**Exercise details:**
Wherever a line in the material contains the word "nbits", copy that line.
--*--
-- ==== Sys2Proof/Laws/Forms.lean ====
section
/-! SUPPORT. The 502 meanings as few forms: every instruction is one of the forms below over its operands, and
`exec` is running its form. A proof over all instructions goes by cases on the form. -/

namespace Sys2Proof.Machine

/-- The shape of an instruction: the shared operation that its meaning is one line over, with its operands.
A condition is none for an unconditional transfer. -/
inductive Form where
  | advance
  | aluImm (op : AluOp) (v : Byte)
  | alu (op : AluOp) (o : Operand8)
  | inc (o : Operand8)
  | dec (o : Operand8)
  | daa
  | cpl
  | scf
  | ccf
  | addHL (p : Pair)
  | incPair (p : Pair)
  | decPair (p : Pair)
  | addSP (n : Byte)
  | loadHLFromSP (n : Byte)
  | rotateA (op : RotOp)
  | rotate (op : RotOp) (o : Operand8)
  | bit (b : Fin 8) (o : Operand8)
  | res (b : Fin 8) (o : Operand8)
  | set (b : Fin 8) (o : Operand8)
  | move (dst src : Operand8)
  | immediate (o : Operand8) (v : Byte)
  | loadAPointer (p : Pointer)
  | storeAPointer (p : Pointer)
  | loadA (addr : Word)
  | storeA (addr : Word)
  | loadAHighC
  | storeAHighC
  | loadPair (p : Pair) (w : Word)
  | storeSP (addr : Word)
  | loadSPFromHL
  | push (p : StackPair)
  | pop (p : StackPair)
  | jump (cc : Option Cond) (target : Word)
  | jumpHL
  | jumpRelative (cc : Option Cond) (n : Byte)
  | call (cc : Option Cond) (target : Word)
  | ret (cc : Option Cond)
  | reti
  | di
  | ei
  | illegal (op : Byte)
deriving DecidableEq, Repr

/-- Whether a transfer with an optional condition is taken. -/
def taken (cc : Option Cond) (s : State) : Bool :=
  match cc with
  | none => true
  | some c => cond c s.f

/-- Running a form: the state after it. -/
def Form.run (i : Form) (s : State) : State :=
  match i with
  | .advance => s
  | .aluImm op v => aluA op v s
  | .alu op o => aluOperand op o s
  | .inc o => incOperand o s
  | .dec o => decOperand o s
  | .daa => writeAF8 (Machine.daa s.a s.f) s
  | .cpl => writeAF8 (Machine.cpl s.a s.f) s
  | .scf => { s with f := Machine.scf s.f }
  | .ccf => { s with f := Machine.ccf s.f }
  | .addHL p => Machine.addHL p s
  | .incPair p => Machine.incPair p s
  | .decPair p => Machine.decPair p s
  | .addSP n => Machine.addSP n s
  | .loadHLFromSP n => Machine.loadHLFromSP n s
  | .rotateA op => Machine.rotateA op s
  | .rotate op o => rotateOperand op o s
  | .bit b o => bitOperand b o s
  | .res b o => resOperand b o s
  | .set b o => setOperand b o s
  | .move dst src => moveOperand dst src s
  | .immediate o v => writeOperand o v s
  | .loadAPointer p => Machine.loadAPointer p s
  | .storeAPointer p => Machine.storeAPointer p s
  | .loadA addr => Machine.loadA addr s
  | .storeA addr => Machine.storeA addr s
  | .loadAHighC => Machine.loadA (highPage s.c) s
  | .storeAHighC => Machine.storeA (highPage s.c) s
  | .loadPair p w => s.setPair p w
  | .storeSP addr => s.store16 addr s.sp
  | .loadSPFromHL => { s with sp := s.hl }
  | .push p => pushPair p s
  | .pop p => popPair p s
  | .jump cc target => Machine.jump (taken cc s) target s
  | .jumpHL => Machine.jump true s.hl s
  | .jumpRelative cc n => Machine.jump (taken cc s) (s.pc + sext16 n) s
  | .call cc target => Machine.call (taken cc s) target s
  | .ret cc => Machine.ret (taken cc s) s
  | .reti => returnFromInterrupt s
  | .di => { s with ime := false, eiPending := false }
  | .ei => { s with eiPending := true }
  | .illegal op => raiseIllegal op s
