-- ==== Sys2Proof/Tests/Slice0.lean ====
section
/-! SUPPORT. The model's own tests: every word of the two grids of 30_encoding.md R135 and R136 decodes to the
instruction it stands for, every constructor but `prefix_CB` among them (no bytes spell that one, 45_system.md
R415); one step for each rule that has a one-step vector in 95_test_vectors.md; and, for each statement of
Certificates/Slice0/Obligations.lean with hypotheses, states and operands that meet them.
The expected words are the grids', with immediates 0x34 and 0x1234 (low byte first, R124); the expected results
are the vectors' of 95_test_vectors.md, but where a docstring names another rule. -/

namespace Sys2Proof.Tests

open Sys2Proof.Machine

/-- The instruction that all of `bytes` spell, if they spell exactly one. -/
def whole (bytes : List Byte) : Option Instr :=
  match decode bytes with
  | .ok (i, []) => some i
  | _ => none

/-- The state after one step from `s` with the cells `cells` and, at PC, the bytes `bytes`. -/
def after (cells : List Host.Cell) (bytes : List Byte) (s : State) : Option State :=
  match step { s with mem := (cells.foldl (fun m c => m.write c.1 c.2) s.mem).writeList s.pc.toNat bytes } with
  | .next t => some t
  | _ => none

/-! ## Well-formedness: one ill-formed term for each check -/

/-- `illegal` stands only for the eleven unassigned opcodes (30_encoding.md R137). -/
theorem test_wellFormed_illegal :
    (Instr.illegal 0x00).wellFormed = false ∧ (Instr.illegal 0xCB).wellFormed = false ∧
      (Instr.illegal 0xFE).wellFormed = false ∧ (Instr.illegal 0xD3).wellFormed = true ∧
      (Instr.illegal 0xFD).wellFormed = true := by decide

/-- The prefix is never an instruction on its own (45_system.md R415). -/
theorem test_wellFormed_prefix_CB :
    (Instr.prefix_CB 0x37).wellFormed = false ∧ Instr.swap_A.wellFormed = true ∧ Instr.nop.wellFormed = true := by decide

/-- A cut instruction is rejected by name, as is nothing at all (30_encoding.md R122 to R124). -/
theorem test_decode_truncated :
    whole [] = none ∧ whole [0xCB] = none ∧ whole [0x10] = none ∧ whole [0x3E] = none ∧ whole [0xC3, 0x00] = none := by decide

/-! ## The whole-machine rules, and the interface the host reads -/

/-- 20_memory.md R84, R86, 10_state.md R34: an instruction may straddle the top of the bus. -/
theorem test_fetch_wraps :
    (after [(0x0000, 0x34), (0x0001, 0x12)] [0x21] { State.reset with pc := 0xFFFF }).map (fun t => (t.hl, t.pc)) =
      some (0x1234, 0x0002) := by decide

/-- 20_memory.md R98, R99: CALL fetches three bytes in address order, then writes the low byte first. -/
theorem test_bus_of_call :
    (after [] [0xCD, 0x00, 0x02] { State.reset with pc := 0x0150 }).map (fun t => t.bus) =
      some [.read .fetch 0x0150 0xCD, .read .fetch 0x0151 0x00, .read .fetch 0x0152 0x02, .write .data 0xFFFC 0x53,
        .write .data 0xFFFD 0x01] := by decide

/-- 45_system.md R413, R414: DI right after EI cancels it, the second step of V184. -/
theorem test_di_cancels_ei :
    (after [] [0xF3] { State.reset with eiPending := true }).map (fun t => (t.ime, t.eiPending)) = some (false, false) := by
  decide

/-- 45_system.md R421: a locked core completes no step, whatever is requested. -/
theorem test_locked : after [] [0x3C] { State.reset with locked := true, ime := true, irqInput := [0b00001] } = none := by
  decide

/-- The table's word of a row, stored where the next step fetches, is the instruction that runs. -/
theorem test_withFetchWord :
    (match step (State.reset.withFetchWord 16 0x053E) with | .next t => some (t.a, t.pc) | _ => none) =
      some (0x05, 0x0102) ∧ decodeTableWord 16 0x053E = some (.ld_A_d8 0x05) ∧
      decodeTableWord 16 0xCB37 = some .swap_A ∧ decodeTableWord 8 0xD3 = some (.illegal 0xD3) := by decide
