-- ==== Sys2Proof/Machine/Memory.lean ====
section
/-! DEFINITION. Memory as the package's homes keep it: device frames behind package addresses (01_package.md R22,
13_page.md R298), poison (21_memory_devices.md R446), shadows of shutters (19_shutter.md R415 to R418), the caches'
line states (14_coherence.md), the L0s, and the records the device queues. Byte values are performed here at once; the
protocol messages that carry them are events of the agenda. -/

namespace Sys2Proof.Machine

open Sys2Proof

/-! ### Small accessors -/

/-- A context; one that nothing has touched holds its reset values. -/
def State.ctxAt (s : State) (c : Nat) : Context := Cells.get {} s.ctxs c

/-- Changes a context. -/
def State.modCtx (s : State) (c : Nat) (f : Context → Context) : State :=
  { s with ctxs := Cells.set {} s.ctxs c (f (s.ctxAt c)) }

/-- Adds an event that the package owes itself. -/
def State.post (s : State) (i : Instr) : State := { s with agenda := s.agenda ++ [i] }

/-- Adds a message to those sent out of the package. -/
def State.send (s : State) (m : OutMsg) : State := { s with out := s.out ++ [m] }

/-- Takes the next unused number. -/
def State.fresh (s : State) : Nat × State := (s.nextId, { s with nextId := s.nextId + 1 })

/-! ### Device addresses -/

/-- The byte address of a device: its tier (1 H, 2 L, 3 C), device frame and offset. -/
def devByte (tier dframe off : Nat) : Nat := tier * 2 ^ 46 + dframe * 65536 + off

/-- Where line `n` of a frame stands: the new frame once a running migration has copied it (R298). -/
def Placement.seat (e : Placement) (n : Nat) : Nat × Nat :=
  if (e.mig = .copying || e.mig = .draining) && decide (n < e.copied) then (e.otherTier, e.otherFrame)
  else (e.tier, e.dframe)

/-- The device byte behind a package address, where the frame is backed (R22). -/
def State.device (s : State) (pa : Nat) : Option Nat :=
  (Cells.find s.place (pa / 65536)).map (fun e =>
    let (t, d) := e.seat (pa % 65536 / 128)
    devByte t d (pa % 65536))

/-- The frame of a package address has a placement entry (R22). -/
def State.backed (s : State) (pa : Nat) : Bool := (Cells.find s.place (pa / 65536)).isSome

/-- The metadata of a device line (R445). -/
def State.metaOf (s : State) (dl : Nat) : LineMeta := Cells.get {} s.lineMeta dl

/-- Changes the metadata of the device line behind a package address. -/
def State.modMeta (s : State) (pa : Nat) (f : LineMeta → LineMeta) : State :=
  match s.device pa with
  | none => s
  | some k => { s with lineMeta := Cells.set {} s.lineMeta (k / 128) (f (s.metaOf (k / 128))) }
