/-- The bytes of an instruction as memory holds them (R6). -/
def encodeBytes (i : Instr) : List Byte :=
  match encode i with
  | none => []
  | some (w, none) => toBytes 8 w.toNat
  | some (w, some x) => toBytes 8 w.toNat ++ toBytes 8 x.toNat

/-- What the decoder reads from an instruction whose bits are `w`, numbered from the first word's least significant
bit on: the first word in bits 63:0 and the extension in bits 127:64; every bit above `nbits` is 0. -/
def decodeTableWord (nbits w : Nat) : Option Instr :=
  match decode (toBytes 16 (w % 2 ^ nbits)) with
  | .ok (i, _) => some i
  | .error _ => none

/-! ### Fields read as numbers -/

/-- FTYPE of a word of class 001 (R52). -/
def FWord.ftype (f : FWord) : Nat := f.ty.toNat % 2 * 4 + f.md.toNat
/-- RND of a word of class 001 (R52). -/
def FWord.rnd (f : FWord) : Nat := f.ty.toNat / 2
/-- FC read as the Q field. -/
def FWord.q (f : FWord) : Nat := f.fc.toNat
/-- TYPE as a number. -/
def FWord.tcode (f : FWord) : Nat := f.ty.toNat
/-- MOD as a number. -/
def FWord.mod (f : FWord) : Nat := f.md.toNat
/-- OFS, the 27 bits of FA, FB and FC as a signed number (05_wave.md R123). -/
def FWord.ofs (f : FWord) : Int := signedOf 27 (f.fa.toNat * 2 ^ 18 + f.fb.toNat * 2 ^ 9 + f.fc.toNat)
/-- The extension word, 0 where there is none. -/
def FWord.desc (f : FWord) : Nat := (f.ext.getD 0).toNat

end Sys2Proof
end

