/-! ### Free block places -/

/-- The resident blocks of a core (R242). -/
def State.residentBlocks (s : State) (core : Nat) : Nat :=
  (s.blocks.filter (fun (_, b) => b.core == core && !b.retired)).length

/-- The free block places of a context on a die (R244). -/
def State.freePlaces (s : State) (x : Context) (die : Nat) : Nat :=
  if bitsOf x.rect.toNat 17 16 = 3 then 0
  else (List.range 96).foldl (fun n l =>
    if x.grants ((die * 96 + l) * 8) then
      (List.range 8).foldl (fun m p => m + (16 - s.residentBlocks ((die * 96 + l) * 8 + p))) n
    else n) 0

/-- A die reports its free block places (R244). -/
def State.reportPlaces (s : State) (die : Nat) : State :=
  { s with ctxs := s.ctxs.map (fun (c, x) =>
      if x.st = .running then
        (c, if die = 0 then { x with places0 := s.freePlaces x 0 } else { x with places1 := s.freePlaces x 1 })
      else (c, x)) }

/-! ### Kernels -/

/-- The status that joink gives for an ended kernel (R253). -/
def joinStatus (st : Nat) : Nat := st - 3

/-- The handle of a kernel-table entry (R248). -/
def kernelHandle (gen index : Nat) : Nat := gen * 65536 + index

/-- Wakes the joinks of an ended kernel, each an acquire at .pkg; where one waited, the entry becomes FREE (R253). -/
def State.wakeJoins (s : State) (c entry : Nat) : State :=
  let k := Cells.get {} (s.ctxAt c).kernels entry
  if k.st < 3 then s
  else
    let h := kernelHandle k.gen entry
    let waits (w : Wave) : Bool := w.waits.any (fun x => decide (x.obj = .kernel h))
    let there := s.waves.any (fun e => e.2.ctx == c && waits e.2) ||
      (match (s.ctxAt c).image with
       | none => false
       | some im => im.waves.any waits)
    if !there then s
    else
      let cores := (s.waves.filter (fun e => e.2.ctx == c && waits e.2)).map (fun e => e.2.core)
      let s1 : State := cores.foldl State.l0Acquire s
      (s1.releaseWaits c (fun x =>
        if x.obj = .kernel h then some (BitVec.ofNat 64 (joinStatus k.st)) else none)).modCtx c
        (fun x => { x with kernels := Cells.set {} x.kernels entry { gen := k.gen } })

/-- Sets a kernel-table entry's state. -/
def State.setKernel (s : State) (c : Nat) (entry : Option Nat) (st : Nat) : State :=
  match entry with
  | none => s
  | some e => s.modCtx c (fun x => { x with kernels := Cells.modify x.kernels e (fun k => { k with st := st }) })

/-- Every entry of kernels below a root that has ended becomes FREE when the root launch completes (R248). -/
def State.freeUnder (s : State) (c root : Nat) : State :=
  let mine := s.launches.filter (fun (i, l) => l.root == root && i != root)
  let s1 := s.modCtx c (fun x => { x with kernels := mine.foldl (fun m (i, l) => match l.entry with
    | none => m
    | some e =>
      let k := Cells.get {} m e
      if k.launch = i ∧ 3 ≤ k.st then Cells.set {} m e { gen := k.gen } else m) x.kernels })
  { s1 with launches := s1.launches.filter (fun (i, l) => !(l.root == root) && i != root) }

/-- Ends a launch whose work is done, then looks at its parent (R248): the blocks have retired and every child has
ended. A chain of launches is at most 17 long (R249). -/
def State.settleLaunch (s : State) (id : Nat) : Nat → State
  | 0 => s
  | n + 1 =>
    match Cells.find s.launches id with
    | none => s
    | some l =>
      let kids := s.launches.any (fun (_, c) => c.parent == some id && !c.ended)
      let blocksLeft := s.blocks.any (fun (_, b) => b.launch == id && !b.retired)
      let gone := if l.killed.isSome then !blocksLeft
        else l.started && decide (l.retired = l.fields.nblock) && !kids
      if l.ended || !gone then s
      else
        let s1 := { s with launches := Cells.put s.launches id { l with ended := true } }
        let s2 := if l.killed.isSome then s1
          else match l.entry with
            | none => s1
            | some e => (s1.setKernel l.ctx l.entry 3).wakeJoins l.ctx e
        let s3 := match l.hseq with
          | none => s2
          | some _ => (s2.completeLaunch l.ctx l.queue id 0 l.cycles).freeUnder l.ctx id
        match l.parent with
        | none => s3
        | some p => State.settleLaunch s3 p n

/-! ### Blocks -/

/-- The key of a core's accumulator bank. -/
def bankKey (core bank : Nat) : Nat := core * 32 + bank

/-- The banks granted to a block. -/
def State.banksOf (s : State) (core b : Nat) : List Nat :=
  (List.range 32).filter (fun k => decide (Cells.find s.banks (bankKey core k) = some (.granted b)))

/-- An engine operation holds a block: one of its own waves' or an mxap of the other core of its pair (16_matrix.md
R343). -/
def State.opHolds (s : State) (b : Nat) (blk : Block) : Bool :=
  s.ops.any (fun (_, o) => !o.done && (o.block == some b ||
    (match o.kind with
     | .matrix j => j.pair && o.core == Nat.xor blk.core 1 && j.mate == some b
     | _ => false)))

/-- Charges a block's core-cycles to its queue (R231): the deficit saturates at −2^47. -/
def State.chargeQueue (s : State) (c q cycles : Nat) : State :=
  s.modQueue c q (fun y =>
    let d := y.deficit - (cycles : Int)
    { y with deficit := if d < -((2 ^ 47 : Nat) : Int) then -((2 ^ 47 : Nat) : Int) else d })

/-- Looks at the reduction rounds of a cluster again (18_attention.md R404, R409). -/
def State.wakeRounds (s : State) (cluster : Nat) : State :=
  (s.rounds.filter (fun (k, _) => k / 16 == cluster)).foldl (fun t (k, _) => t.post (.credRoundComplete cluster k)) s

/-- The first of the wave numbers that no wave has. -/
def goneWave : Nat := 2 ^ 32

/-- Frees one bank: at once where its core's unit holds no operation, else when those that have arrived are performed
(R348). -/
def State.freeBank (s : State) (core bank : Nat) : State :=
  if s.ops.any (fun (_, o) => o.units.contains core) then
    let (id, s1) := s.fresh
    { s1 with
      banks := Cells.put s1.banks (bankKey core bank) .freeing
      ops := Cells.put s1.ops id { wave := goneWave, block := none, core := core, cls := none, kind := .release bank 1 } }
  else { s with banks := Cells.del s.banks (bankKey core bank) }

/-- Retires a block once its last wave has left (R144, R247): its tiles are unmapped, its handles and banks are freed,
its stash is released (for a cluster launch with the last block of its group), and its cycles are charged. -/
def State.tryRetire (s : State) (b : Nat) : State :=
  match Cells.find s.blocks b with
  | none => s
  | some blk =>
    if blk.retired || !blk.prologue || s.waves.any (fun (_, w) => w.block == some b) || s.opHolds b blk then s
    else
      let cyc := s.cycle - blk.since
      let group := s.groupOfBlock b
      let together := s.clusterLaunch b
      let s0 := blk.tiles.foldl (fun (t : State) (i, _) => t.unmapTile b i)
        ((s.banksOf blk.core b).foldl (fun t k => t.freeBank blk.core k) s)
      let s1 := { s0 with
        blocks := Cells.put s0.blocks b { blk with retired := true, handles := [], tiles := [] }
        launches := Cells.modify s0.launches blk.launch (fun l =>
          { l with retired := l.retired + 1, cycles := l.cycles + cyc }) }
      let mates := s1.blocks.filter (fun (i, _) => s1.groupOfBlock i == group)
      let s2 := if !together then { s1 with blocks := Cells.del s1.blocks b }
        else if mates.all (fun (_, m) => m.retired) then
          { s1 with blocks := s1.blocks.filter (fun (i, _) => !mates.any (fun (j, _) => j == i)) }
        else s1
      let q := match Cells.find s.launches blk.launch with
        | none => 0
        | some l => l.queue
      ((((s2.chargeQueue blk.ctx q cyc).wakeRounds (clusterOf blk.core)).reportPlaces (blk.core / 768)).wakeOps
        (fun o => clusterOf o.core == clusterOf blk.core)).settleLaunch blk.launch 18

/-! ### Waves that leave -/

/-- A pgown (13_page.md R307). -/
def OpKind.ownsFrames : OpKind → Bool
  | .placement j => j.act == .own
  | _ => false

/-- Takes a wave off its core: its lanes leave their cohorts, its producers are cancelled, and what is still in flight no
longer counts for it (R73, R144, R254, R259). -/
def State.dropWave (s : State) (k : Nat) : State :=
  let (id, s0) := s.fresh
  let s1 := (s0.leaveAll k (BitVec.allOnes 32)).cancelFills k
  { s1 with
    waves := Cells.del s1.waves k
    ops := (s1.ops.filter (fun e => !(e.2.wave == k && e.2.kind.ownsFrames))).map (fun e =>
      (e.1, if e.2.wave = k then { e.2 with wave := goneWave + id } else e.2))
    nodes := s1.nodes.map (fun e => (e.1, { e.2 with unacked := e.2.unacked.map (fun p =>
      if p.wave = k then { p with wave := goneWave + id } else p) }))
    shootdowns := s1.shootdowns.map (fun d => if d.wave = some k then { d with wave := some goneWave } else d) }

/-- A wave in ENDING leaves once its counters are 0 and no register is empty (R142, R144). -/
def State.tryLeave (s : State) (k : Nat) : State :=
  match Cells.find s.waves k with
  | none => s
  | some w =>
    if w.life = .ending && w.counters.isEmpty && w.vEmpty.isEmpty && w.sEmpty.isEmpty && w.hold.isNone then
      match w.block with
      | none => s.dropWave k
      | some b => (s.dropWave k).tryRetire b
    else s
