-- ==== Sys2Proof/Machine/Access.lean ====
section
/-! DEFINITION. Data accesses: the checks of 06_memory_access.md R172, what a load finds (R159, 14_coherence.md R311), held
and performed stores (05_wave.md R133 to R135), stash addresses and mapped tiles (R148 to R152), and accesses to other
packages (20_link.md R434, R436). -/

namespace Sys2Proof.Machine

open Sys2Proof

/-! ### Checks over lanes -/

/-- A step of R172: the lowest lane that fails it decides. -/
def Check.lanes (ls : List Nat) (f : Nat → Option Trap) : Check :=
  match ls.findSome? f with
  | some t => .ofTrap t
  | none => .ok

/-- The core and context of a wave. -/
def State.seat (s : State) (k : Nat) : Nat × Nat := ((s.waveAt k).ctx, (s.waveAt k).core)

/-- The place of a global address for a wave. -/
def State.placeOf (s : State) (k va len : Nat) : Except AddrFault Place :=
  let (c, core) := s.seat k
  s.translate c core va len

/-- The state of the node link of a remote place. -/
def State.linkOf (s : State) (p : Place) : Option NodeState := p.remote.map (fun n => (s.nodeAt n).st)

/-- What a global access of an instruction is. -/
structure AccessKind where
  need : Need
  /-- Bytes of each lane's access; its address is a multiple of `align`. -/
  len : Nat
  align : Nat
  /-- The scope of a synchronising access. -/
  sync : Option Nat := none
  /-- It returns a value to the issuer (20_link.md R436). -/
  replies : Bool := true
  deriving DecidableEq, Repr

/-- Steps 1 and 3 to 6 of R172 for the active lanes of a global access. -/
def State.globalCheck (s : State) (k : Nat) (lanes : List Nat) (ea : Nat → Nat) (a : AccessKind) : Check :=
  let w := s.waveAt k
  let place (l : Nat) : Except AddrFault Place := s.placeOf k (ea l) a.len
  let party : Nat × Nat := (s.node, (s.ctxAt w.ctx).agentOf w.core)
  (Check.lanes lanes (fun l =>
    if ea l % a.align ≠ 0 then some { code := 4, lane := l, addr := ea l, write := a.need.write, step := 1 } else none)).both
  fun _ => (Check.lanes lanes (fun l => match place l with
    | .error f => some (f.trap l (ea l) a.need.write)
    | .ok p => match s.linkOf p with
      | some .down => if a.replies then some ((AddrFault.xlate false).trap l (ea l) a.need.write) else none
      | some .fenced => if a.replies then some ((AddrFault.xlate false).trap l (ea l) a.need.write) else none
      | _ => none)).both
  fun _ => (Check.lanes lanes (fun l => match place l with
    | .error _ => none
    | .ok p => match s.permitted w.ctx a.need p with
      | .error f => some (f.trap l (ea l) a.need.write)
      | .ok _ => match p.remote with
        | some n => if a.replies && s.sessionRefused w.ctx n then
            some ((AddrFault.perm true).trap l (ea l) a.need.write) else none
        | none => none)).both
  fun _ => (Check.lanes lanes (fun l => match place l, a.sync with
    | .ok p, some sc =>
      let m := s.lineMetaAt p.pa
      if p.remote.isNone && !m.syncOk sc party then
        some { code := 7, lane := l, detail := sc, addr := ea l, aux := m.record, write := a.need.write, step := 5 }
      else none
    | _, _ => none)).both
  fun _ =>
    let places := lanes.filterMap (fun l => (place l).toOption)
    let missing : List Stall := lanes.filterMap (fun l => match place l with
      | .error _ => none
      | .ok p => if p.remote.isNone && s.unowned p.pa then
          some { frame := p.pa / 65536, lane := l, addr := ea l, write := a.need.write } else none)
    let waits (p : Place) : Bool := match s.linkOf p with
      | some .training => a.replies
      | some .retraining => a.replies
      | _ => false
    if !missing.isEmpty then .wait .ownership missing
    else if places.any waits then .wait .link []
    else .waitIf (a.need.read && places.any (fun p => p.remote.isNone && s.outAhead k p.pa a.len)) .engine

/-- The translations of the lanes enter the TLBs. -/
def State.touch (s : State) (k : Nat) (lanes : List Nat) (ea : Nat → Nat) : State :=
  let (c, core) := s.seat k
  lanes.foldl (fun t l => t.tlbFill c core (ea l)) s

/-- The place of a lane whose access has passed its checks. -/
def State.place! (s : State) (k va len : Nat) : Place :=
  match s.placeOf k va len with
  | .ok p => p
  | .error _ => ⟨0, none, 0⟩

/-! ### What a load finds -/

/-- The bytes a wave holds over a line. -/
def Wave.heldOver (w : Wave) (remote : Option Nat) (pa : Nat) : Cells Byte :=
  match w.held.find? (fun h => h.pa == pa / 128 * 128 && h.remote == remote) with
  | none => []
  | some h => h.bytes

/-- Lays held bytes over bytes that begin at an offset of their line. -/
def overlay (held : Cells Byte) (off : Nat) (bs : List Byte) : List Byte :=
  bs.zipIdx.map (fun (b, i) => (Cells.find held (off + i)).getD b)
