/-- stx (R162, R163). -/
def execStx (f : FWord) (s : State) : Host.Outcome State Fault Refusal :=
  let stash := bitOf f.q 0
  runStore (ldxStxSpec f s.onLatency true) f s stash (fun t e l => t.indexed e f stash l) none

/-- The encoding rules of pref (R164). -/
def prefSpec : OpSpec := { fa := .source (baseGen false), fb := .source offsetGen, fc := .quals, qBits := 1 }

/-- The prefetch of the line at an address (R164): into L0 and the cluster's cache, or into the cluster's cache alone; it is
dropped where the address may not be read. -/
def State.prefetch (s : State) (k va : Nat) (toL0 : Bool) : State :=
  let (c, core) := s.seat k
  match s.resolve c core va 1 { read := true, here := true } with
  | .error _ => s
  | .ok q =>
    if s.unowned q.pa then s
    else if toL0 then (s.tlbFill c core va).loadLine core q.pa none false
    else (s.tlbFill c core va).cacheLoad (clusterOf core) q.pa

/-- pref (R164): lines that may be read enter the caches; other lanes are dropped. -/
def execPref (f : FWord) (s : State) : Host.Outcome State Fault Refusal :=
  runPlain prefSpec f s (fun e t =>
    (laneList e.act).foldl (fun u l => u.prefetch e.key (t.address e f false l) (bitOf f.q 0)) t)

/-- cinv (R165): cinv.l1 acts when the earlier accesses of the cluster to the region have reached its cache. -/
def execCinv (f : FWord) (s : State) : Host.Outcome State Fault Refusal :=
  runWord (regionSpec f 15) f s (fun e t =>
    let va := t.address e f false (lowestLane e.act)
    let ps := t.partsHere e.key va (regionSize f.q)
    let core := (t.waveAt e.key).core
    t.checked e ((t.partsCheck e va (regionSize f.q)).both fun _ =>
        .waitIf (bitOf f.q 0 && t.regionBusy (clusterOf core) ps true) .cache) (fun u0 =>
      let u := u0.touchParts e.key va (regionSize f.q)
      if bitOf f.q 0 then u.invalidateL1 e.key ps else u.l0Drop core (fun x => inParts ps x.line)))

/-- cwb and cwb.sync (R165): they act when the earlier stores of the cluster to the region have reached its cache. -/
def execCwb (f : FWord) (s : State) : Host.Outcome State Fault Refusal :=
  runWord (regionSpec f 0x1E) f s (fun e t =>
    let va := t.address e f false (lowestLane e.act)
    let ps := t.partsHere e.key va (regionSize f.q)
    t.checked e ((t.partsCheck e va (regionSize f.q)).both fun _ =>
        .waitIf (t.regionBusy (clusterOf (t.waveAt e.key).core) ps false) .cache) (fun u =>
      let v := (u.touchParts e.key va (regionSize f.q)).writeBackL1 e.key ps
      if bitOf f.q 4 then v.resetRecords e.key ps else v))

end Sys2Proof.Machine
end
--*--
**Solution for this exercise:**
bit on: the first word in bits 63:0 and the extension in bits 127:64; every bit above `nbits` is 0. -/
def decodeTableWord (nbits w : Nat) : Option Instr :=
  match decode (toBytes 16 (w % 2 ^ nbits)) with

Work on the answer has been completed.